Intraoperative procedures

The following surgical techniques were used:

• The heart was dislocated into the right pleural cavity.

• Patient was placed in a Trendelenburg position.

• The operating table was then tilted towards the surgeon.

• Commercially available stabilizers were used.

• Dobutamine infusion was used for inotropic support.



The following haemodynamic parameters were recorded: heart rate (HR), arterial blood pressure (ABP), right atrial pressure (RAP), pulmonary artery pressure (PAP), pulmonary wedge pressure (PWP), cardiac index (CI), stroke volume index (SVI), left ventricular stroke work index (LVSWI), right ventricular stroke work index (RVSWI), systemic vascular resistance (SVR), and pulmonary vascular resistance (PVR). These haemodynamic parameters measured during posterior wall exposure with various methods of exposure and stabilization were compared with the baseline data obtained after opening the pericardium.

In Group I (25 patients), haemodynamic parameters were measured without the use of heart stabilizers as follows:

I. With open pericardium – reference position.

II. With posterior wall exposed.

III. With posterior wall exposed in the Trendelenburg position.

IV. With posterior wall exposed with the pleuropericardial window.

V. With posterior wall exposed with the pleuropericardial window, in the Trendelenburg position, and the operating table tilted towards the surgeon.



In Group II (35 patients), haemodynamic parameters were measured using three methods of heart exposure:

I. With open pericardium – reference position.

II. With posterior wall exposed with the aid of tissue stabilizer (Octopus Medtronic Inc. USA).

III. With posterior wall exposed with the aid of a Lima suture [13].

IV. With posterior wall exposed with the aid of 2 tissue stabilizers (Octopus and Starfish, Medtronic Inc. USA).

V. With posterior wall exposed with the aid of a stabilizer (Octopus Medtronic Inc. USA), pleuropericardial win-dow, and Trendelenburg position.

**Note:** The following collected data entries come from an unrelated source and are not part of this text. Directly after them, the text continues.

-- ==== Sys2Proof/Laws/Exec.lean ====
section
/-! SUPPORT. Everything the shared operations of the units and of the port can do, said once. -/

namespace Sys2Proof.Machine

@[simp] theorem crc8_nil (seed : Byte) : crc8 seed [] = seed := rfl
theorem crc8_cons (seed d : Byte) (ds : List Byte) : crc8 seed (d :: ds) = crc8 (crcByte seed d) ds := rfl

/-- What measure_check finds, case by case (R152). -/
theorem measureCheck_cases (e : Bool) (b : List Byte) :
    (b.length ≠ (if e then 3 else 2) ∧ measureCheck e b = .malformed) ∨
      (∃ hi lo, e = false ∧ b = [hi, lo] ∧ measureCheck e b = .good hi lo (0, 0)) ∨
      (∃ hi lo act, e = true ∧ b = [hi, lo, act] ∧ crc8 0 [hi, lo] ≠ act ∧
        measureCheck e b = .mismatch (crc8 0 [hi, lo], act)) ∨
      (∃ hi lo, e = true ∧ b = [hi, lo, crc8 0 [hi, lo]] ∧
        measureCheck e b = .good hi lo (crc8 0 [hi, lo], crc8 0 [hi, lo])) := by
  cases e with
  | false =>
    match b with
    | [hi, lo] => exact .inr (.inl ⟨hi, lo, rfl, rfl, rfl⟩)
    | [] | [_] | _ :: _ :: _ :: _ => exact .inl ⟨by simp, rfl⟩
  | true =>
    match b with
    | [hi, lo, act] =>
      by_cases h : crc8 0 [hi, lo] = act
      · subst h
        exact .inr (.inr (.inr ⟨hi, lo, rfl, rfl, by simp [measureCheck, crcDiffers, crcSeedStart]⟩))
      · exact .inr (.inr (.inl ⟨hi, lo, act, rfl, rfl, h, by simpa [measureCheck, crcDiffers, crcSeedStart] using h⟩))
    | [] | [_] | [_, _] | _ :: _ :: _ :: _ :: _ => exact .inl ⟨by simp, rfl⟩

/-- A pair of replies is read exactly when the counts are 8 and 6 (R183). -/
theorem readReply_isSome (a b : List Byte) : (readReply a b).isSome ↔ a.length = 8 ∧ b.length = 6 := by
  unfold readReply
  split
  · simp
  · rename_i h
    simp only [Option.isSome_none, Bool.false_eq_true, false_iff]
    rintro ⟨ha, hb⟩
    match a, ha, b, hb with
    | [_, _, _, _, _, _, _, _], _, [_, _, _, _, _, _], _ => exact h _ _ _ _ _ _ _ _ _ _ _ _ _ _ rfl rfl

/-- What MEASRH and MEAST share, case by case: every outcome is one write of RSP (R153). -/
theorem convertReply_cases (conv : Half → Int) (flags : Byte) (b : List Byte) (s : State) :
    (measureCheck (expectCrc flags) b = .malformed ∧
        convertReply conv flags b s = s.writeRsp (0x02 :: List.replicate 6 0)) ∨
      (∃ e a, measureCheck (expectCrc flags) b = .mismatch (e, a) ∧
        convertReply conv flags b s = s.writeRsp [0x01, 0, 0, 0, 0, e, a]) ∨
      (∃ hi lo e a, measureCheck (expectCrc flags) b = .good hi lo (e, a) ∧
        convertReply conv flags b s
          = s.writeRsp (0x00 :: ([hi, lo] ++ halfBytes (s16 (conv (be16 hi lo))) ++ [e, a]))) := by
  unfold convertReply
  cases measureCheck (expectCrc flags) b with
  | malformed => exact .inl ⟨rfl, rfl⟩
  | mismatch p => exact .inr (.inl ⟨p.1, p.2, rfl, rfl⟩)
  | good hi lo p => exact .inr (.inr ⟨hi, lo, p.1, p.2, rfl, rfl⟩)

/-- What SNCHK does with a reply of the right counts, case by case (R183). -/
theorem judgeReply_cases (r : IdReply) (s : State) :
    (mismatchMask 0 (chainPairs r) ≠ 0 ∧
        judgeReply r s = s.writeRsp (0x01 :: (List.replicate 8 0 ++ [0, mismatchMask 0 (chainPairs r)]
          ++ pairBytes (chainPairs r)))) ∨
      (mismatchMask 0 (chainPairs r) = 0 ∧
        judgeReply r s = s.writeRsp (0x00 :: (serialBytes (serialOf r) ++ [(sensorType r.snb3).code, 0]
          ++ pairBytes (chainPairs r)))) := by
  unfold judgeReply
  by_cases h : mismatchMask 0 (chainPairs r) = 0
  · exact .inr ⟨h, by rw [if_neg (by simpa using h)]; rfl⟩
  · exact .inl ⟨h, by rw [if_pos (by simpa using h)]; rfl⟩

/-- serve, inverted: the decoded operation's meaning, or the response to an illegal request (R69). -/
theorem serve_cases (q : Frame) (s : State) :
    (∃ i, decode q = .ok i ∧ serve q s = exec i s) ∨
      (∃ why, decode q = .error why ∧ serve q s = .next (s.writeRsp [0x03])) := by
  unfold serve
  cases h : decode q with
  | ok i => exact .inl ⟨i, rfl, rfl⟩
  | error why => exact .inr ⟨why, rfl, rfl⟩

/-- A step with nothing from the host. -/
@[simp] theorem step_idle {s : State} (h : s.host = []) : step s = .next s := by
  simp [step, advance, h]

/-- A step with an action from the host. -/
theorem step_act {s : State} {a : HostAction} {rest : List HostAction} (h : s.host = a :: rest) :
    step s = hostAct a (s.withHost rest) := by
  simp [step, advance, h]

/-- What a step can do, said once: nothing, a request served, a reset, a read that succeeds, or the one fault. -/
theorem step_cases (s : State) :
    (s.host = [] ∧ step s = .next s) ∨
      (∃ q rest, s.host = .submit q :: rest ∧ step s = serve q (s.withHost rest)) ∨
      (∃ q rest, s.host = .assertReset q :: rest ∧ step s = .next (s.withHost rest).clear) ∨
      (∃ rest r, s.host = .readRsp :: rest ∧ s.readRsp = .ok r ∧ step s = .next (s.withHost rest)) ∨
      (∃ rest, s.host = .readRsp :: rest ∧ s.readRsp = .error .rspUnwritten ∧ step s = .fault .rspUnwritten) ∨
      (∃ rest, s.host = .readRspValid :: rest ∧ step s = .next (s.withHost rest)) := by
  cases h : s.host with
  | nil => exact .inl ⟨rfl, step_idle h⟩
  | cons a rest =>
    right
    rw [step_act h]
    cases a with
    | submit q => exact .inl ⟨q, rest, rfl, rfl⟩
    | assertReset q => exact .inr (.inl ⟨q, rest, rfl, rfl⟩)
    | readRspValid => exact .inr (.inr (.inr (.inr ⟨rest, rfl, rfl⟩)))
    | readRsp =>
      have hr : (s.withHost rest).readRsp = s.readRsp := rfl
      rcases s.readRsp_cases with ⟨r, -, -, ho⟩ | ⟨-, he⟩
      · exact .inr (.inr (.inl ⟨rest, r, rfl, ho, by simp [hostAct, hostReadRsp, hr, ho]⟩))
      · exact .inr (.inr (.inr (.inl ⟨rest, rfl, he, by simp [hostAct, hostReadRsp, hr, he]⟩)))

end Sys2Proof.Machine
end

VI. With posterior wall exposed with the aid of a Lima suture, pleuropericardial window, and Trendelenburg position.

VII. With posterior wall exposed with the aid of stabilizers (Starfish, Octopus Medtronic Inc. USA), pleuroperi-cardial window, and Trendelenburg position.



In Group III (28 patients), the influence of dobutamine on haemodynamic parameters was studied. Measurements were taken at the following points in the operation:

I. With pericardium open – reference position.

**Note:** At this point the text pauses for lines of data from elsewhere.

/-- The one-byte CRC is the eight shifts of the seed XORed with the byte. -/
theorem crc8_singleton (s b : Byte) : crc8 s [b] = crcShifts 8 (s ^^^ b) := rfl

/-- From the seed 0 it is the eight shifts of the byte. -/
theorem crc8_zero_singleton (b : Byte) : crc8 0 [b] = crcShifts 8 b := by
  rw [crc8_singleton]
  exact congrArg (crcShifts 8) (BitVec.zero_xor (x := b))

/-- Settles O25: each clause is a fact about the eight shifts. -/
theorem oneByteCrcIsALinearBijection : Obligations.OneByteCrcIsALinearBijection := by
  unfold Obligations.OneByteCrcIsALinearBijection
  simp only [crc8_zero_singleton]
  refine ⟨crc8_singleton, Finite.injective_iff_bijective.mp (crcShifts_injective 8), crcShifts_xor 8, by decide,
    fun s x y hne h => hne ?_, fun b s t hne h => hne ?_⟩
  · exact (BitVec.xor_right_inj s).mp (crcShifts_injective 8 h)
  · exact (BitVec.xor_left_inj b).mp (crcShifts_injective 8 h)

end Sys2Proof
end

section
/-! PROOFS. The CRC as a remainder over GF(2) (R100): the register stands above the data still to come, and one step of
the long division by 0x131 is one shift of the register. -/

namespace Sys2Proof

open Sys2Proof.Machine Sys2Proof.Safety

/-- Reducing a doubled register by 0x131 when its x^8 term is set leaves the shifted register. -/
theorem toNat_crcShift_eq_reduce (c : Byte) :
    (crcShift c).toNat = c.toNat <<< 1 ^^^ (if c.getLsbD 7 then 0x131 else 0) := by
  rw [getLsbD_seven, Nat.shiftLeft_eq]
  rcases Nat.lt_or_ge c.toNat 128 with hc | hc
  · rw [toNat_crcShift_of_lt hc, if_neg (by simpa using hc), Nat.xor_zero, pow_one]
  · rw [toNat_crcShift_of_ge hc, if_pos (decide_eq_true hc), pow_one]
    have hquot : (c.toNat * 2 ^^^ 0x131) / 2 ^ 8 = 0 := by
      have hbyte := c.isLt
      rw [Nat.xor_div_two_pow, (by omega : c.toNat * 2 / 2 ^ 8 = 1)]
      rfl
    have hrem : (c.toNat * 2 ^^^ 0x131) % 2 ^ 8 = c.toNat * 2 % 256 ^^^ 0x31 := Nat.xor_mod_two_pow
    omega

/-- One step of the long division is one shift of the register that stands above the data. -/
theorem polyRem_succ_shiftLeft_xor {k lo : ℕ} (c : Byte) (hlo : lo < 2 ^ (k + 8)) :
    polyRem (k + 1) (c.toNat <<< (k + 1) ^^^ lo) = polyRem k ((crcShift c).toNat <<< k ^^^ lo) := by
  have hbit : (c.toNat <<< (k + 1) ^^^ lo).testBit (k + 8) = c.getLsbD 7 := by
    rw [Nat.testBit_xor, Nat.testBit_lt_two_pow hlo, Bool.xor_false, Nat.testBit_shiftLeft,
      (by omega : k + 8 - (k + 1) = 7)]
    simp [BitVec.testBit_toNat]
  have hreduce : (if c.getLsbD 7 then c.toNat <<< (k + 1) ^^^ lo ^^^ 0x131 <<< k else c.toNat <<< (k + 1) ^^^ lo)
      = (crcShift c).toNat <<< k ^^^ lo := by
    rw [toNat_crcShift_eq_reduce, Nat.shiftLeft_xor_distrib, ← Nat.shiftLeft_add, Nat.add_comm 1 k]
    split
    · exact Nat.xor_right_comm ..
    · simp
  rw [polyRem, hbit, hreduce]

/-- j steps of the long division are j shifts of the register. -/
theorem polyRem_add_shiftLeft_xor {k lo : ℕ} (j : ℕ) (c : Byte) (hlo : lo < 2 ^ (k + 8)) :
    polyRem (k + j) (c.toNat <<< (k + j) ^^^ lo) = polyRem k ((crcShifts j c).toNat <<< k ^^^ lo) := by
  induction j generalizing c with
  | zero => rfl
  | succ j ih =>
    have hlo' : lo < 2 ^ (k + j + 8) := hlo.trans_le (Nat.pow_le_pow_right (by omega) (by omega))
    rw [← Nat.add_assoc, polyRem_succ_shiftLeft_xor c hlo', ih, crcShifts]

/-- A byte sequence of n bytes is below 2^(8n). -/
theorem bigEndian_lt (acc : ℕ) (l : List Byte) : bigEndian acc l < (acc + 1) * 2 ^ (8 * l.length) := by
  induction l generalizing acc with
  | nil => simp [bigEndian]
  | cons b bs ih =>
    calc bigEndian (acc * 256 + b.toNat) bs
        < (acc * 256 + b.toNat + 1) * 2 ^ (8 * bs.length) := ih _
      _ ≤ ((acc + 1) * 256) * 2 ^ (8 * bs.length) := Nat.mul_le_mul_right _ (by have := b.isLt; omega)
      _ = (acc + 1) * 2 ^ (8 * (bs.length + 1)) := by rw [pow_mul, pow_mul, pow_succ]; ring

/-- A byte stands XORed below what is shifted above it. -/
theorem shiftLeft_eight_xor (a : ℕ) (b : Byte) : a <<< 8 ^^^ b.toNat = a * 256 + b.toNat := by
  have hb := b.isLt
  have hquot : (a <<< 8 ^^^ b.toNat) / 2 ^ 8 = a := by
    rw [Nat.xor_div_two_pow, Nat.div_eq_of_lt hb, Nat.xor_zero, Nat.shiftLeft_eq, Nat.mul_div_cancel _ (by decide)]
  have hrem : (a <<< 8 ^^^ b.toNat) % 2 ^ 8 = b.toNat := by
    rw [Nat.xor_mod_two_pow, Nat.mod_eq_of_lt hb, Nat.shiftLeft_eq, Nat.mul_mod_left, Nat.zero_xor]
  omega

/-- What is XORed into the bytes before a sequence stands XORed above the sequence. -/
theorem bigEndian_xor (a b : ℕ) (l : List Byte) :
    bigEndian (a ^^^ b) l = a <<< (8 * l.length) ^^^ bigEndian b l := by
  induction l generalizing a b with
  | nil => rfl
  | cons d ds ih =>
    have hnext : (a ^^^ b) * 256 + d.toNat = a <<< 8 ^^^ (b * 256 + d.toNat) := by
      rw [← shiftLeft_eight_xor, ← shiftLeft_eight_xor, Nat.shiftLeft_xor_distrib, Nat.xor_assoc]
    rw [bigEndian, hnext, ih, ← Nat.shiftLeft_add, Nat.add_comm 8, bigEndian, List.length_cons, Nat.mul_succ 8]

/-- The first byte of a sequence stands XORed above the others. -/
theorem bigEndian_zero_cons (d : Byte) (ds : List Byte) :
    bigEndian 0 (d :: ds) = d.toNat <<< (8 * ds.length) ^^^ bigEndian 0 ds := by
  rw [← bigEndian_xor, Nat.xor_zero, bigEndian, Nat.zero_mul, Nat.zero_add]

/-- The CRC of any sequence from any seed is the remainder of the sequence times x^8, with the seed XORed into its first
eight bits. -/
theorem toNat_crc8_eq_polyRem (s : Byte) (data : List Byte) :
    (crc8 s data).toNat
      = polyRem (8 * data.length) (s.toNat <<< (8 * data.length) ^^^ bigEndian 0 data <<< 8) := by
  induction data generalizing s with
  | nil => simp [polyRem, bigEndian]
  | cons d ds ih =>
    have hlo : bigEndian 0 ds <<< 8 < 2 ^ (8 * ds.length + 8) := by
      rw [Nat.shiftLeft_eq, pow_add]
      exact Nat.mul_lt_mul_of_pos_right (by simpa using bigEndian_lt 0 ds) (by decide)
    have hregister : s.toNat <<< (8 * ds.length + 8) ^^^ bigEndian 0 (d :: ds) <<< 8
        = (s ^^^ d).toNat <<< (8 * ds.length + 8) ^^^ bigEndian 0 ds <<< 8 := by
      rw [bigEndian_zero_cons, Nat.shiftLeft_xor_distrib, ← Nat.shiftLeft_add, ← Nat.xor_assoc,
        ← Nat.shiftLeft_xor_distrib, BitVec.toNat_xor]
    rw [crc8_cons, ih, List.length_cons, Nat.mul_succ, hregister, polyRem_add_shiftLeft_xor 8 (s ^^^ d) hlo, crcByte]

/-- The seed goes into the register as the first byte does (R105). -/
theorem crc8_cons_eq_zero_cons (s d : Byte) (ds : List Byte) : crc8 s (d :: ds) = crc8 0 ((d ^^^ s) :: ds) := by
  simp [crc8_cons, crcByte, BitVec.xor_comm]

/-- Settles O23: the seed XORed into the first byte leaves the seed 0 over the data. -/
theorem crcIsThePolynomialRemainder : Obligations.CrcIsThePolynomialRemainder := by
  unfold Obligations.CrcIsThePolynomialRemainder
  intro seed d data
  rw [crc8_cons_eq_zero_cons, toNat_crc8_eq_polyRem, List.length_cons]
  simp [Nat.shiftLeft_eq]

end Sys2Proof
end

section
/-! PROOFS. CRC8 and CRCCHK through the port (R101, R102), and the chain of two CRC8 requests (R104). -/

namespace Sys2Proof

open Sys2Proof.Machine Sys2Proof.Safety

/-- The frame of a well-formed operation gets the operation's response from every state. -/
theorem responds_encode {i : Instr} (h : i.wf = true) : Responds (encode i) i.response :=
  frameResponse_encode h ▸ responds_frameResponse (encode i)

/-- The frame of a CRC8 request gets the CRC, from every state (R101). -/
theorem responds_crc8 (seed : Byte) {data : List Byte} (h : data.length ≤ 255) :
    Responds ([0x01, seed] ++ counted data) [0x00, crc8 seed data] :=
  responds_encode (i := .crc8 seed data) (decide_eq_true h)

/-- The frame of a CRCCHK request gets both bytes and their verdict, from every state (R102). -/
theorem responds_crcchk (seed rcv : Byte) {data : List Byte} (h : data.length ≤ 255) :
    Responds ([0x02, seed] ++ counted data ++ [rcv])
      [if crc8 seed data = rcv then 0x00 else 0x01, crc8 seed data, rcv] :=
  responds_encode (i := .crcchk seed data rcv) (decide_eq_true h)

II. With posterior wall exposed with the aid of a stabilizer (Octopus Medtronic Inc.).

III. With posterior wall exposed with the aid of a stabilizer (Octopus Medtronic Inc.), pleuropericardial window, and Trendelenburg position).

IV. With posterior wall exposed with the aid of a stabilizer (Octopus Medtronic Inc.) and dobutamine infusion of 3 µg/kg/min.

V. With posterior wall exposed with the aid of a stabilizer (Octopus Medtronic Inc.), pleuropericardial window, Trendelenburg position, and dobutamine infusion of

3 µg/kg/min.



The protocol of the study was approved by the local ethics committee and each patient gave informed consent to participate in the study.

Statistical analysis was performed using SPSS 12 soft-ware. Differences between continuous variables between groups were assessed using ANOVA analysis. Differences were considered statistically significant when P < 0.05.

Limitations of methodology

Compression and deformation of the right ventricle during exposure of the posterior cardiac wall may result in sporadic tricuspid valve incompetence. This can lead to an increase in right atrial pressure and falsify measurements obtained with the thermodilution method [14].

Results

In Group I, when the posterior wall was exposed (Position II), MAP (Fig. 1), CI (Fig. 2), SVI, LVSWI, and RVSWI decreased significantly compared to baseline.

In consecutive positions (III, IV, V), the implementation of planned manoeuvres resulted in significant improvements in haemodynamic parameters.

The best results, similar to baseline data, were observed in Position V, i.e. when the posterior wall was exposed with the aid of a pleuropericardial window, the Trendelenburg position, and tilting the operating table towards the surgeon.

In Group II, in Positions II, III, and IV, MAP (Fig. 3), CI (Fig. 4), SVI, LVSWI, and RVSWI decreased significantly. In Positions V, VI, and VII, MAP (Fig. 3), CI (Fig. 4), SVI, LVSWI, and RVSWI improved significantly and were similar to baseline. SVR decreased significantly. Other haemodynamic parameters (HR, RAP, PAP, PWP, and PVR) did not change significantly in either phase of the study.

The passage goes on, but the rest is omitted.